* [Exercise]: Could you print exactly the lines of the listing below, starting at the line that has "lanes that take" and ending at the line that has "(s.performLanes k tm a).1)", and only those lines?
*** Data under study ***
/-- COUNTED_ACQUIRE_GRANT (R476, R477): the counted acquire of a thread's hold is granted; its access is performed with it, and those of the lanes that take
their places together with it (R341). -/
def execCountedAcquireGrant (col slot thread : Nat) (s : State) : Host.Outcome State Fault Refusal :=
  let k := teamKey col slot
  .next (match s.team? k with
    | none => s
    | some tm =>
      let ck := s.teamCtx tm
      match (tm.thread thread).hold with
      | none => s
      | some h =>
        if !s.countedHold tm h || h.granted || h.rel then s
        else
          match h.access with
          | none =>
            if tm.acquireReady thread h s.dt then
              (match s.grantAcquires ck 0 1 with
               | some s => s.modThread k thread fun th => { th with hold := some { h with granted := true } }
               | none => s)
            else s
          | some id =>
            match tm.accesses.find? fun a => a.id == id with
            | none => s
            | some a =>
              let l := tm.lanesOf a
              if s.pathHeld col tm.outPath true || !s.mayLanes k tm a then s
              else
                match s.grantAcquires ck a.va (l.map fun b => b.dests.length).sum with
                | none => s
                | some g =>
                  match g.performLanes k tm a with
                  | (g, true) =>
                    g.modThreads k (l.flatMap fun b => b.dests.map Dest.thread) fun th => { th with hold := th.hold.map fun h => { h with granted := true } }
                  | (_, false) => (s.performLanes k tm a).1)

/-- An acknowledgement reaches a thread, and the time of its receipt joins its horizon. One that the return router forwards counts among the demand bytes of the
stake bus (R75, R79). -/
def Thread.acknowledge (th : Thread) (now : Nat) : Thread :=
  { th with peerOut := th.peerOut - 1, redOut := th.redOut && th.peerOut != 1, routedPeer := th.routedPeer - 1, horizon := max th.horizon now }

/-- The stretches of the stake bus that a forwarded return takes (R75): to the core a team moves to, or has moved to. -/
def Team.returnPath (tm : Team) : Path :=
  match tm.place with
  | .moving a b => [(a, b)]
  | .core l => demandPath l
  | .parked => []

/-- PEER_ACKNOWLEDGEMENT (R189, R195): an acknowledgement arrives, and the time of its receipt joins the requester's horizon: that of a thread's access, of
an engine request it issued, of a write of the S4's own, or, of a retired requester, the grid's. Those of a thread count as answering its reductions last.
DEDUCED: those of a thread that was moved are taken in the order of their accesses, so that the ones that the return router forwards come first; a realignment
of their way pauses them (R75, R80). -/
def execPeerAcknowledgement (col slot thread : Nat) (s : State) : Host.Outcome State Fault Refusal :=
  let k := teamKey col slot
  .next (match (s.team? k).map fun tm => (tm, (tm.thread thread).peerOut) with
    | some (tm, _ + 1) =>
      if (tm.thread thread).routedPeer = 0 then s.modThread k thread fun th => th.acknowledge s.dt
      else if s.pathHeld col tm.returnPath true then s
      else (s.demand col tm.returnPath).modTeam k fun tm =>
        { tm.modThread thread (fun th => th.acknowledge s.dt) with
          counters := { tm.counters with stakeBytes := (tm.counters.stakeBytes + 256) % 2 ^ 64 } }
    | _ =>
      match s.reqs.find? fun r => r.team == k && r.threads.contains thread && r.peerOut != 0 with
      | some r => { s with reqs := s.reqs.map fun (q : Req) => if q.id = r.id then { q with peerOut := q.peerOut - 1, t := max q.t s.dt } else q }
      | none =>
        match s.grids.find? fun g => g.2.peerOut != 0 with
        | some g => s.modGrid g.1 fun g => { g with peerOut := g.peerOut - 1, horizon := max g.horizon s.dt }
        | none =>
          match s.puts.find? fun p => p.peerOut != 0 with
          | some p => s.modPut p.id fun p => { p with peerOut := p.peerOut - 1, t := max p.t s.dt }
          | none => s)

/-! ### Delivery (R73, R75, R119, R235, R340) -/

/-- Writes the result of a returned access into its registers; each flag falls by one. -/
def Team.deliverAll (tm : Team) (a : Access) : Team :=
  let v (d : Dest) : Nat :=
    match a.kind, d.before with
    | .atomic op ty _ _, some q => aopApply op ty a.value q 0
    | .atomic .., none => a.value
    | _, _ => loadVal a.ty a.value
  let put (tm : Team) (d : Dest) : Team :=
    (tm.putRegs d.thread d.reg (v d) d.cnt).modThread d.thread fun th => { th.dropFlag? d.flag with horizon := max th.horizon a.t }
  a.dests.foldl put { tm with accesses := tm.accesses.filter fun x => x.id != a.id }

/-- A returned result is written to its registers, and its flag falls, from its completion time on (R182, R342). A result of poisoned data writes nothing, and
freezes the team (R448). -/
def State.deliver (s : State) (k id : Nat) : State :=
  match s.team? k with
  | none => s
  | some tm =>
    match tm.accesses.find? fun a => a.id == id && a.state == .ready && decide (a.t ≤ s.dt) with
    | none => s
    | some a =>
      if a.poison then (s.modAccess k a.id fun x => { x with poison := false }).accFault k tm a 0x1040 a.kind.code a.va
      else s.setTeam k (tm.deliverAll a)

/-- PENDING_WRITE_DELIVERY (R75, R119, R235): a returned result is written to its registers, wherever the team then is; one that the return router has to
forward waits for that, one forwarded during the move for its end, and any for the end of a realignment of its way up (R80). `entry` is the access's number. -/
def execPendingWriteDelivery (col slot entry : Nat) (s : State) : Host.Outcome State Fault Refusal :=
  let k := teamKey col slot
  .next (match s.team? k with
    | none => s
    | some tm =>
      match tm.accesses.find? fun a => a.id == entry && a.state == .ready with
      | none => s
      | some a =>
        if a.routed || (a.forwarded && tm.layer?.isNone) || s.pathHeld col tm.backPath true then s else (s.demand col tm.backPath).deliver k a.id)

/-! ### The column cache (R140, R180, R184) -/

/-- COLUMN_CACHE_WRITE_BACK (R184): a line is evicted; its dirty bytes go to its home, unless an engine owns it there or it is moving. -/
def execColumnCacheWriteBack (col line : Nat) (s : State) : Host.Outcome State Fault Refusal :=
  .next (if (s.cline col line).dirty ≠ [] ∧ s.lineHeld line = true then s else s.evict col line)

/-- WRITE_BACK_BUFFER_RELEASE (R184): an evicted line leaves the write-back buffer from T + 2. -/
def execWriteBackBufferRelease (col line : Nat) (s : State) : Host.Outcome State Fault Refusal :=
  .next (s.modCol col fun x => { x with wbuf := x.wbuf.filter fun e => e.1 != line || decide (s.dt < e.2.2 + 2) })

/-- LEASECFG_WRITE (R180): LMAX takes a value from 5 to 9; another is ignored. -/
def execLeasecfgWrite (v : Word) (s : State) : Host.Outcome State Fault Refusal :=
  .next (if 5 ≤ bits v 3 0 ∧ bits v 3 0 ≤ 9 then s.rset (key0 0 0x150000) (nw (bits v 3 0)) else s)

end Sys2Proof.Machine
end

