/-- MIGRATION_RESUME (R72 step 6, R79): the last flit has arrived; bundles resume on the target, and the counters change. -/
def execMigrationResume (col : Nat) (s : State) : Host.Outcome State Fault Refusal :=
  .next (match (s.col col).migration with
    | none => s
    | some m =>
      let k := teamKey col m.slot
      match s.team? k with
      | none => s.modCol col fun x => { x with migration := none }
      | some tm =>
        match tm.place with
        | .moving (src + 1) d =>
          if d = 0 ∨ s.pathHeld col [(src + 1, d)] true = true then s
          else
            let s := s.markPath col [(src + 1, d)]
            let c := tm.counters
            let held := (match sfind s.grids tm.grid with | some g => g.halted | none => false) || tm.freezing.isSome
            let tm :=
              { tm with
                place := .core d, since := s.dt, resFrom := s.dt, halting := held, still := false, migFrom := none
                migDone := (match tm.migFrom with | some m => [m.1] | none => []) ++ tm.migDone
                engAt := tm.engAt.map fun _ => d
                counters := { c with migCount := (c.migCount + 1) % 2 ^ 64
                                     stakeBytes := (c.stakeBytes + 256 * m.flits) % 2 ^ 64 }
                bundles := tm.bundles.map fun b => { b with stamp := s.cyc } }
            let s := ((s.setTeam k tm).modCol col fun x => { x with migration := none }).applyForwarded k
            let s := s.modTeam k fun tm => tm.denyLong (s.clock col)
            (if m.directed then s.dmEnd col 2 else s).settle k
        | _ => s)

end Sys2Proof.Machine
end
***
*** Data under study ***
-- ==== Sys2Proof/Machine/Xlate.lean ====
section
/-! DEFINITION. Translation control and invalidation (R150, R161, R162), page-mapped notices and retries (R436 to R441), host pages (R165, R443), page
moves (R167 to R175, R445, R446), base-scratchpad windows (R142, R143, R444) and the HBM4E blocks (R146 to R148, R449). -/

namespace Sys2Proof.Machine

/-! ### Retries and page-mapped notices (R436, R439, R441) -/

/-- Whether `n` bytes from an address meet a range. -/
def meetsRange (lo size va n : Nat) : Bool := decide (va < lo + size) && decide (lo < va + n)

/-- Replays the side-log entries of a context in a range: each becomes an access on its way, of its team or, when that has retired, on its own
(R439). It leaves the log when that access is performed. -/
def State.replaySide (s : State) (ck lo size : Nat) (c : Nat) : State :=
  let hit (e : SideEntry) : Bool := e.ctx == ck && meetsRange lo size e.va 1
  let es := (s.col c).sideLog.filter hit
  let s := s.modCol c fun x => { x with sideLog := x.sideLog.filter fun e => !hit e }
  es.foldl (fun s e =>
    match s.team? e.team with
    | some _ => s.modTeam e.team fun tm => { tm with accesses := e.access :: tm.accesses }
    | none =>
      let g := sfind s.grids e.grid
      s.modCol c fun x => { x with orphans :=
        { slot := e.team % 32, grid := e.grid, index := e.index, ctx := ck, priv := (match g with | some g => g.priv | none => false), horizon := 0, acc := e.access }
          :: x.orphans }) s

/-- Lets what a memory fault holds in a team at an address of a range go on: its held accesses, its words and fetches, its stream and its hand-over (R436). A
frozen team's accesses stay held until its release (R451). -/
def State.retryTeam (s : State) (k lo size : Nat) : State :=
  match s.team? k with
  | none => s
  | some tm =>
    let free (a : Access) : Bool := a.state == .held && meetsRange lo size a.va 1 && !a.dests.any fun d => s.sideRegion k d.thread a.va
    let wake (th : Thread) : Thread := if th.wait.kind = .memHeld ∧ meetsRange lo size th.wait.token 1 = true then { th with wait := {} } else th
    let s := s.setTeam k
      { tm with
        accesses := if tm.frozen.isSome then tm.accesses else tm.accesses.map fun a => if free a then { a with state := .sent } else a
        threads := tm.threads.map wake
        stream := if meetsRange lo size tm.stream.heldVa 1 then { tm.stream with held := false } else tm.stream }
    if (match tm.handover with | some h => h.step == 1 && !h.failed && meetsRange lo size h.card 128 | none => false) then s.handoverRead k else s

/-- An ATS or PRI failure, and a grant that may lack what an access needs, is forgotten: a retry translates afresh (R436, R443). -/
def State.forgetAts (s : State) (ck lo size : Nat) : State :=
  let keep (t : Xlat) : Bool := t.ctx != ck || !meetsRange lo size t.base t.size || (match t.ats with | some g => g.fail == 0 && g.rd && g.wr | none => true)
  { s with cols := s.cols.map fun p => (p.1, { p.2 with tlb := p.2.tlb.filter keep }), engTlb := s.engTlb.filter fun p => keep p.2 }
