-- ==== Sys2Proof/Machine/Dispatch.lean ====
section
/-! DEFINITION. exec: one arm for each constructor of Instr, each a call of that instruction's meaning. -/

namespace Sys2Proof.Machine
***
*** Data under study ***
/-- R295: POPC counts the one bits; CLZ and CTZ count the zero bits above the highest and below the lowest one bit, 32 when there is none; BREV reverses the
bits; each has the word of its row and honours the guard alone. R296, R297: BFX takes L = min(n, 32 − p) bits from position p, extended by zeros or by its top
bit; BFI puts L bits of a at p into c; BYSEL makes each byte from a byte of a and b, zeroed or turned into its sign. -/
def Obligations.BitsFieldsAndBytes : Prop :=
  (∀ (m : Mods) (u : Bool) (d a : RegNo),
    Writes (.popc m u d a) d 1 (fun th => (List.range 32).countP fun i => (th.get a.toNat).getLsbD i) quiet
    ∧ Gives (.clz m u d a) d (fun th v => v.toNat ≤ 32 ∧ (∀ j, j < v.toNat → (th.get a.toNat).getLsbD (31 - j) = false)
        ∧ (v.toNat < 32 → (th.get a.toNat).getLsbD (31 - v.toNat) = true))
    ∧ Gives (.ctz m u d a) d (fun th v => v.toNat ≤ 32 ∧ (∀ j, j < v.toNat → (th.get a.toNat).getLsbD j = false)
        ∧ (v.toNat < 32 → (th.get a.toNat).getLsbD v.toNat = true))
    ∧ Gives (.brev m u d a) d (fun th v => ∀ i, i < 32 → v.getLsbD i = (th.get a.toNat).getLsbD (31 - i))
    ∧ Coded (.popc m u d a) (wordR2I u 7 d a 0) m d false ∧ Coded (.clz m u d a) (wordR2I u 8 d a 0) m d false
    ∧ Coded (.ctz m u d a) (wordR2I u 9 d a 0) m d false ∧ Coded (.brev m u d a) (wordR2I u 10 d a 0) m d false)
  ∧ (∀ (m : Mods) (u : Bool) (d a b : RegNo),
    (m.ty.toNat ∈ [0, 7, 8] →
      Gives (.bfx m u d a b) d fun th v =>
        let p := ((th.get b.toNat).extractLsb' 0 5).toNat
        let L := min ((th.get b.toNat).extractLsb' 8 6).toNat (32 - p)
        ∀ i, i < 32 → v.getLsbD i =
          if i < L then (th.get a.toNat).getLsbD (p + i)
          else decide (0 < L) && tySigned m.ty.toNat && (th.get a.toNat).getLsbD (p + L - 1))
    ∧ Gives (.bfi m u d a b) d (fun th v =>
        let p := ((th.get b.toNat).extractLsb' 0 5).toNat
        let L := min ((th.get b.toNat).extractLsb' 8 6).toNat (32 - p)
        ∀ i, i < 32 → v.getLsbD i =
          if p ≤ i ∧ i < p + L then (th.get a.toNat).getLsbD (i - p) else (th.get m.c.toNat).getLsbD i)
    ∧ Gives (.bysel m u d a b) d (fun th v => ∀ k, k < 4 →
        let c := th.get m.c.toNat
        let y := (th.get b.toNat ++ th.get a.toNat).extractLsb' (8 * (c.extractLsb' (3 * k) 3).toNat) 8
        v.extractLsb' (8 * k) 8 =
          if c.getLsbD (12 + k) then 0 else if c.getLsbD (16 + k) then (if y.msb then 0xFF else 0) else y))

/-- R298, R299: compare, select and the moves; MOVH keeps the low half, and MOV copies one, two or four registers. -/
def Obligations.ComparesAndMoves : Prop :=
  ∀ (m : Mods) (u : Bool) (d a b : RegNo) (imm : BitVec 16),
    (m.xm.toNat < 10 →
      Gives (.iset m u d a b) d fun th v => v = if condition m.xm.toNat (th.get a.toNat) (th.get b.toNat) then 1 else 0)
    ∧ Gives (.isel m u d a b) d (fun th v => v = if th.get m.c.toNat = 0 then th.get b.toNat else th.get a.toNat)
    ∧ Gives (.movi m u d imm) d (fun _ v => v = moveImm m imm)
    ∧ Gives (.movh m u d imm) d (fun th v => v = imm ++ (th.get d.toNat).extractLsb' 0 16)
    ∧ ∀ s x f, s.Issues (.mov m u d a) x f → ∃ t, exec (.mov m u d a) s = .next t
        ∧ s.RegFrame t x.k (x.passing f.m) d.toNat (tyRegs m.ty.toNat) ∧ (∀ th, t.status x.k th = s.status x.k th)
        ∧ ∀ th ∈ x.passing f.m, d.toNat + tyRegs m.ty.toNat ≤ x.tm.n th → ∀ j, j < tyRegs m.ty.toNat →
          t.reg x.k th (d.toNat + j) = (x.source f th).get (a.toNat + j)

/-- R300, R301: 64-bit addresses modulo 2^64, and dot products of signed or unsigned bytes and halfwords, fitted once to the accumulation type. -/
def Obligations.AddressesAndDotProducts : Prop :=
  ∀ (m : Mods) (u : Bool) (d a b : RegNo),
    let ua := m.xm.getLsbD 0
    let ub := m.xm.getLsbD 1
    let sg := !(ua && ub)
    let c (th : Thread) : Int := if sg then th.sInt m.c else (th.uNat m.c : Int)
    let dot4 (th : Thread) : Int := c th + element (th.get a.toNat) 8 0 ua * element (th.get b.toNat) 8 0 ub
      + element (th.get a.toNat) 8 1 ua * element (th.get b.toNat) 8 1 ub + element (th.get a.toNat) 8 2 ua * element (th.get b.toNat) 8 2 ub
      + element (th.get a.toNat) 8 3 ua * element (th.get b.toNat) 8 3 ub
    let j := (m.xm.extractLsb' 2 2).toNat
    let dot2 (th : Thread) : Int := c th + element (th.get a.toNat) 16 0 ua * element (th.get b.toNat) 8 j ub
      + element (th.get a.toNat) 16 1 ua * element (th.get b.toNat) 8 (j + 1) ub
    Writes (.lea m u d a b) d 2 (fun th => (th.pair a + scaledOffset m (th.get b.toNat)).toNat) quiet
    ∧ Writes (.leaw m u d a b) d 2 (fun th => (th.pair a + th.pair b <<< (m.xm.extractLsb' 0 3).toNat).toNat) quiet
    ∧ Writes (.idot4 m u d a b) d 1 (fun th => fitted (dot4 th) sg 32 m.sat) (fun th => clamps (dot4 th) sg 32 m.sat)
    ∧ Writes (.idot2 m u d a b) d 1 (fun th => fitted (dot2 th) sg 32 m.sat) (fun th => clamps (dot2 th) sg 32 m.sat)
***
* [Solved problem]:
/-- COUNTED_ACQUIRE_GRANT (R476, R477): the counted acquire of a thread's hold is granted; its access is performed with it, and those of the lanes that take
their places together with it (R341). -/
def execCountedAcquireGrant (col slot thread : Nat) (s : State) : Host.Outcome State Fault Refusal :=
  let k := teamKey col slot
  .next (match s.team? k with
    | none => s
    | some tm =>
      let ck := s.teamCtx tm
      match (tm.thread thread).hold with
      | none => s
      | some h =>
        if !s.countedHold tm h || h.granted || h.rel then s
        else
          match h.access with
          | none =>
            if tm.acquireReady thread h s.dt then
              (match s.grantAcquires ck 0 1 with
               | some s => s.modThread k thread fun th => { th with hold := some { h with granted := true } }
               | none => s)
            else s
          | some id =>
            match tm.accesses.find? fun a => a.id == id with
            | none => s
            | some a =>
              let l := tm.lanesOf a
              if s.pathHeld col tm.outPath true || !s.mayLanes k tm a then s
              else
                match s.grantAcquires ck a.va (l.map fun b => b.dests.length).sum with
                | none => s
                | some g =>
                  match g.performLanes k tm a with
                  | (g, true) =>
                    g.modThreads k (l.flatMap fun b => b.dests.map Dest.thread) fun th => { th with hold := th.hold.map fun h => { h with granted := true } }
                  | (_, false) => (s.performLanes k tm a).1)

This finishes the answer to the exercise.